Distinct modifications of histone amino termini, such as acetylation, phosphorylation and methylation, have been proposed to underlie a chromatin-based regulatory mechanism that modulates the accessibility of genetic information. In addition to histone modifications that facilitate gene activity, it is of similar importance to restrict inappropriate gene expression if cellular and developmental programmes are to proceed unperturbed. Here we show that mammalian methyltransferases that selectively methylate histone H3 on lysine 9 (Suv39h HMTases) generate a binding site for HP1 proteins--a family of heterochromatic adaptor molecules implicated in both gene silencing and supra-nucleosomal chromatin structure. High-affinity in vitro recognition of a methylated histone H3 peptide by HP1 requires a functional chromo domain; thus, the HP1 chromo domain is a specific interaction motif for the methyl epitope on lysine9 of histone H3. In vivo, heterochromatin association of HP1 proteins is lost in Suv39h double-null primary mouse fibroblasts but is restored after the re-introduction of a catalytically active SWUV39H1 HMTase. Our data define a molecular mechanism through which the SUV39H-HP1 methylation system can contribute to the propagation of heterochromatic subdomains in native chromatin.     

Active genes are tri-methylated at K4 of histone H3

Lysine methylation of histones in vivo occurs in three states: mono-, di- and tri-methyl. Histone H3 has been found to be di-methylated at lysine 4 (K4) in active euchromatic regions but not in silent heterochromatic sites. Here we show that the Saccharomyces cerevisiae Set1 protein can catalyse di- and tri-methylation of K4 and stimulate the activity of many genes. Using antibodies that discriminate between the di- and tri-methylated state of K4 we show that di-methylation occurs at both inactive and active euchromatic genes, whereas tri-methylation is present exclusively at active genes. It is therefore the presence of a tri-methylated K4 that defines an active state of gene expression. These findings establish the concept of methyl status as a determinant for gene activity and thus extend considerably the complexity of histone modifications.     

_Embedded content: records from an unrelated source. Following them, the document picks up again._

-- ==== Sys2Proof/Machine/State.lean ====
section
/-!
DEFINITION. The state of the machine as plain data, every piece the spec names (INVENTORY.md, State), and the
state after reset (R436). A field's default is its reset value; the log entry that chose it is named where the
spec gives none.
-/
namespace Sys2Proof.Machine

/-- A table keyed by number; an absent key reads as the default its reader names. -/
abbrev Tab (α : Type) := List (Nat × α)

/-- R39. -/
inductive Tag where
  | empty | full | pend | poison
  deriving DecidableEq, Repr

/-- A register word: its value and its tag (R38). -/
structure RegWord where
  val : Word := 0
  tag : Tag := .empty
  deriving DecidableEq, Repr

/-- A bypass latch with its producer record: address and issue sequence number (R67). -/
structure Latch where
  val : DWord := 0
  valid : Bool := false
  prod : Option (DWord × Word) := none
  deriving DecidableEq, Repr

/-- The retained entry: the register index and the words read from it (R70, log 11). -/
structure Retained where
  idx : Nat
  words : List Word
  deriving DecidableEq, Repr

/-- An armed monitor (R138): a 64-byte granule by physical address, or a register word of a thread; `spill` where its entry lies in the
forerunner table (R324). -/
structure Monitor where
  fired : Bool
  window : Bool
  addr : Nat
  owner : Tid
  reg : Nat
  spill : Bool := false
  deriving DecidableEq, Repr

/-- The link of a promise pair to its copy request (R235, R272). -/
structure Link where
  pair : Nat
  cl : Nat
  seq : Nat
  deriving DecidableEq, Repr

/-- The group-collective instruction a thread has arrived at (R28). -/
inductive CollKind where
  | vote (op : VoteOp) (nw : Bool)
  | barr
  | wbar (sc : Scope)
  deriving DecidableEq, Repr

/-- What a WAITING thread waits for. `retry` reissues (wait kind 1 of R268); the others hold the absolute cycle,
tick or request they wait for (kinds 2 to 5). `window` is a retry whose PEND window words stand in State.accs as probes (R46, R49), `header` one that has read its record's header (R368), `freeze` an MFREEZE that has asked
for its freeze (R221). `promised` is a SLEEP.P before its promised cycle, and `slept`
one after it, with whether its request had not ended then (R107, R236). `posted` is an EVWAIT whose post has come, or a BWAIT whose generation has ended
(R312, R131), and `invr` an INVR that waits for the oldest of eight (R372). `barrier`, `arrive` and `promise` are kind 1 too, and name what they wait on: `arrive` is a deferred arrival, and
`counted` one that a new generation has counted (R131); `ballot` is a VOTE.ballot whose result waits for a PEND word (R40);
`kept` is a PWAIT whose promise has ended, with the word that ended it (R386, R408); `tags` is
a TAGSET held at a PEND word (R115), and `csave` a CSAVE with the number of groups it has saved and those still to be saved (R306). -/
inductive Wait where
  | none
  | retry
  | access (id : Nat)
  | wrev (core slot : Nat)
  | fence (kind : FenceKind) (sc : Scope)
  | fencesc (mark core : Nat) (tick : Option Nat)
  | publish (mark : Nat) (inv : Option Nat)
  | window
  | sleep (cyc : Nat)
  | promised (cyc pair : Nat)
  | slept (cyc : Nat) (miss : Bool)
  | mwait (cyc d : Nat)
  | evwait (cyc d : Nat)
  | posted
  | header (ws : List Word)
  | freeze
  | hbt (tick : Nat)
  | barrier (o : Tid) (reg : Nat)
  | arrive (o : Tid) (reg : Nat)
  | counted (gen : Nat)
  | ballot (r : DWord)
  | promise (addr : Nat)
  | kept (x : DWord)
  | coll (k : CollKind) (contrib : Option Bool)
  | phase (sc : Scope)
  | vatom (id : Nat)
  | hold (id : Nat)
  | tags (next : Nat)
  | csave (n : Nat) (vs : List Nat)
  | invr (id : Nat)
  deriving DecidableEq, Repr

/-- R23; SAVED is a property of the thread's group. -/
inductive ThState where
  | ready | waiting | exited
  deriving DecidableEq, Repr

/-- A thread (R15, R23, R67, R70, R80, R172, R257). `regs` holds V[0..R-1] and, from R on, the handler bank; accesses numbered below
`moved` were issued before the thread last moved (R144), and those of other threads of its core below `seen` before it last saw, or let
another see, a register word that both reach (R152, log 86). `ecc` lists the words whose check bits disagree with value and tag: a single-bit error, or with
`true` an uncorrectable one (R38, R288, log 76). `replays` is the replay count, with its PC, that the instruction of a replay notice keeps
(R284, R285). -/
structure Thread where
  st : ThState := .ready
  wait : Wait := .none
  pc : DWord := 0
  sys : Bool := false
  preds : BitVec 8 := 0x80
  fcw : Word := 0
  latches : Tab Latch := []
  retained : Option Retained := none
  iseq : Word := 0
  ready : Nat := 0
  regs : Tab RegWord := []
  links : List Link := []
  monitor : Option Monitor := none
  invrs : List Nat := []
  resuming : Bool := false
  vdone : Word := 0
  stopped : Bool := false
  noticed : Bool := false
  moved : Nat := 0
  seen : Nat := 0
  ecc : List (Nat × Bool) := []
  replays : Option (DWord × Nat) := none
  deriving DecidableEq, Repr

/-- A codebook slot (R166). -/
structure Codebook where
  loaded : Bool := false
  entries : List (BitVec 16) := List.replicate 16 0
  deriving DecidableEq, Repr

/-- A reduction as the store queue and the SE hold it (R339). -/
structure RedOp where
  op : AtomOp
  ty : Ty
  val : DWord
  deriving DecidableEq, Repr

/-- A store-queue entry: the pieces still to be performed, in address order, or a reduction (R122, R339). `overtaken` marks one that a
later atomic of its thread has passed (log 5), `after` is the number below which the accesses of other threads of its core stand before it (R152, log 86), and `bad` one whose own data has an uncorrectable error (R291). -/
structure StoreEntry where
  id : Nat
  tid : Tid
  va : Nat
  asid : Nat
  size : Nat
  pieces : List (Nat × List Byte)
  rel : MemOrd
  red : Option RedOp
  overtaken : Bool := false
  after : Nat := 0
  bad : Bool := false
  deriving DecidableEq, Repr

Regulation of HP1-chromatin binding by histone H3 methylation and phosphorylation

Tri-methylation of histone H3 lysine 9 is important for recruiting heterochromatin protein 1 (HP1) to discrete regions of the genome, thereby regulating gene expression, chromatin packaging and heterochromatin formation. Here we show that HP1alpha, -beta, and -gamma are released from chromatin during the M phase of the cell cycle, even though tri-methylation levels of histone H3 lysine 9 remain unchanged. However, the additional, transient modification of histone H3 by phosphorylation of serine 10 next to the more stable methyl-lysine 9 mark is sufficient to eject HP1 proteins from their binding sites. Inhibition or depletion of the mitotic kinase Aurora B, which phosphorylates serine 10 on histone H3, causes retention of HP1 proteins on mitotic chromosomes, suggesting that H3 serine 10 phosphorylation is necessary for the dissociation of HP1 from chromatin in M phase. These findings establish a regulatory mechanism of protein-protein interactions, through a combinatorial readout of two adjacent post-translational modifications: a stable methylation and a dynamic phosphorylation mark.